From: Nick Piggin <piggin@cyberone.com.au>
To: Rick Lindsley <ricklind@us.ibm.com>
Cc: akpm@osdl.org, linux-kernel@vger.kernel.org, mjbligh@us.ibm.com,
dvhltc@us.ibm.com
Subject: Re: [PATCH] Load balancing problem in 2.6.2-mm1
Date: Fri, 06 Feb 2004 20:38:25 +1100 [thread overview]
Message-ID: <40236091.40807@cyberone.com.au> (raw)

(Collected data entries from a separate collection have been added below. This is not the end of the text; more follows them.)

-- ==== Sys2Proof/Machine/CommandUnit.lean ====
section
/-!
DEFINITION. The Command Unit (R127–R153): acceptance, the take with its checks, results and their port, DISCARD.
-/
namespace Sys2Proof.Machine

/-- A record joins the tail of the result queue (R141). -/
def State.addResult (s : State) (c : QueuedCommand) (status : Status) (value : Byte) : State :=
  { s with cmd := { s.cmd with results := s.cmd.results ++
      [{ seq := c.seq, code := c.code, status := status, value := value }] } }

/-- The take conditions other than a non-empty queue (R134). -/
def State.canTake (s : State) : Bool :=
  s.cmd.execution.isNone && decide (s.cmd.results.length < Config.resultCapacity)

/-- Take commands from the given queue while R134 allows: a failed check is answered in the take event (R136) and
the next command is then taken; a command that passes becomes the command in execution. -/
def takeFrom (queue : List QueuedCommand) (s : State) : State :=
  match queue with
  | [] => { s with cmd := { s.cmd with queue := [] } }
  | c :: rest =>
    if s.canTake then
      match c.check with
      | .error status => takeFrom rest (s.addResult c status c.failValue)
      | .ok command =>
        { s with cmd := { s.cmd with queue := rest, execution := some ⟨c, command.firstStage⟩ } }
    else { s with cmd := { s.cmd with queue := c :: rest } }

/-- The take of the Command Unit (R134). -/
def State.take (s : State) : State := takeFrom s.cmd.queue s

/-- The command in execution leaves it with its result, and the next command is taken (R134, R141). -/
def State.answer (s : State) (status : Status) (value : Byte) : State :=
  match s.cmd.execution with
  | none => s
  | some x =>
    (({ s with cmd := { s.cmd with execution := none } } : State).addResult x.command status value).take

/-- The command in execution at a stage, with its parameters read. -/
def State.executing (s : State) (stage : Stage) : Option Command :=
  match s.cmd.execution with
  | none => none
  | some x =>
    if x.stage = stage then
      match x.command.check with
      | .ok c => some c
      | .error _ => none
    else none

/-- The command in execution moves to another stage (R135). -/
def State.setStage (s : State) (stage : Stage) : State :=
  { s with cmd := { s.cmd with execution := s.cmd.execution.map fun x => { x with stage := stage } } }

/-- A write to CMD: accepted, or refused with REJ (R128, R131). -/
def State.writeCmd (s : State) (code : Byte) : State :=
  if s.cmd.queue.length < Config.commandCapacity then
    ({ s with cmd := { s.cmd with
        queue := s.cmd.queue ++ [{ code := code, params := s.cmd.staging, seq := s.cmd.seq }],
        seq := s.cmd.seq + 1, pptr := 0 } } : State).take
  else { s with irq := { s.irq with rej := true } }

/-- A write to PARAM (R129). -/
def State.writeParam (s : State) (b : Byte) : State :=
  { s with cmd := { s.cmd with staging := s.cmd.staging.set s.cmd.pptr b, pptr := s.cmd.pptr + 1 } }

/-- A read of PARAM (R129). -/
def State.readParam (s : State) : State :=
  ({ s with cmd := { s.cmd with pptr := s.cmd.pptr + 1 } } : State).answerRead s.cmd.staging[s.cmd.pptr]

/-- A write to PPTR: 0–7 sets the pointer, any other value is refused with WM (R130). -/
def State.writePptr (s : State) (b : Byte) : State :=
  if h : b.toNat < 8 then { s with cmd := { s.cmd with pptr := ⟨b.toNat, h⟩ } } else s.misuse

/-- A read of the RESULT port (R143). -/
def State.readResult (s : State) : State :=
  let latch :=
    if s.cmd.resultPointer = 0 then
      match s.cmd.results with
      | [] => emptyPattern 4
      | r :: _ => r.bytes
    else s.cmd.resultLatch
  ({ s with cmd := { s.cmd with resultLatch := latch, resultPointer := s.cmd.resultPointer + 1 } } :
    State).answerRead (latch.getD s.cmd.resultPointer 0)

/-- A RESULT pop (R144), after which the next command may be taken (R134). -/
def State.popResult (s : State) : State :=
  match s.cmd.results with
  | [] => s.misuse
  | _ :: rest =>
    ({ s with cmd := { s.cmd with results := rest, resultPointer := 0, resultLatch := [] } } : State).take

/-- A DISCARD at the Command Unit (R149). -/
def State.discardCommands (s : State) : State := { s with cmd := { s.cmd with queue := [] } }

end Sys2Proof.Machine
end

In-Reply-To: <200402060924.i169OWx30517@owlet.beaverton.ibm.com>
Rick Lindsley wrote:
>Nick, Andrew --
>
>Found a problem in Nick's code which had it way overbalancing much of
>the time. I've included a patch below.
>
>I had been porting my schedstats patch to the -mm tree and noticed some
>huge imbalances (on the order of 33 million) being "corrected" and at
>first I thought it was a mis-port. But it was right. We really were
>deciding 33 million processes had to move. Of course, we never found
>that many, but we still moved as many as can_migrate_task() would allow.
>
>In find_busiest_group(), after we exit the do/while, we select our
>imbalance. But max_load, avg_load, and this_load are all unsigned,
>so min(x,y) will make a bad choice if max_load < avg_load < this_load
>(that is, a choice between two negative [very large] numbers).
>
>Unfortunately, there is a bug when max_load never gets changed from zero
>(look in the loop and think what happens if the only load on the machine
>is being created by cpu groups of which we are a member). And you have
>a recipe for some really bogus values for imbalance.
>
>Even if you fix the max_load == 0 bug, there will still be times when
>avg_load - this_load will be negative (thus very large) and you'll make
>the decision to move stuff when you shouldn't have.
>
>This patch allows for this_load to set max_load, which if I understand
>the logic properly is correct. It then adds a check to imbalance to make
>sure a negative number hasn't been coerced into a large positive number.
>With this patch applied, the algorithm is *much* more conservative ...
>maybe *too* conservative but that's for another round of testing ...
>
>Rick
>
>diff -rup linux-2.6.2-mm1/kernel/sched.c linux-2.6.2-mm1-fix/kernel/sched.c
>--- linux-2.6.2-mm1/kernel/sched.c Thu Feb 5 14:47:17 2004
>+++ linux-2.6.2-mm1-fix/kernel/sched.c Thu Feb 5 21:44:04 2004
>@@ -1352,7 +1624,7 @@ static struct sched_group *
> find_busiest_group(struct sched_domain *domain, int this_cpu,
> unsigned long *imbalance, enum idle_type idle)
> {
>- unsigned long max_load, avg_load, total_load, this_load;
>+ unsigned long max_load, avg_load, total_load, this_load, load_diff;
> int modify, total_nr_cpus, busiest_nr_cpus = 0;
> enum idle_type package_idle = IDLE;
> struct sched_group *busiest = NULL, *group = domain->groups;
>@@ -1407,14 +1679,13 @@ find_busiest_group(struct sched_domain *
> total_nr_cpus += nr_cpus;
> avg_load /= nr_cpus;
>
>+ if (avg_load > max_load)
>+ max_load = avg_load;
>+
> if (local_group) {
> this_load = avg_load;
>- goto nextgroup;
>- }
>-
>- if (avg_load >= max_load) {
>+ } else if (avg_load >= max_load) {
> busiest = group;
>- max_load = avg_load;
> busiest_nr_cpus = nr_cpus;
> }
> nextgroup:
>@@ -1437,8 +1708,19 @@ nextgroup:
> * reduce the max loaded cpu below the average load, as either of these
> * actions would just result in more rebalancing later, and ping-pong
> * tasks around. Thus we look for the minimum possible imbalance.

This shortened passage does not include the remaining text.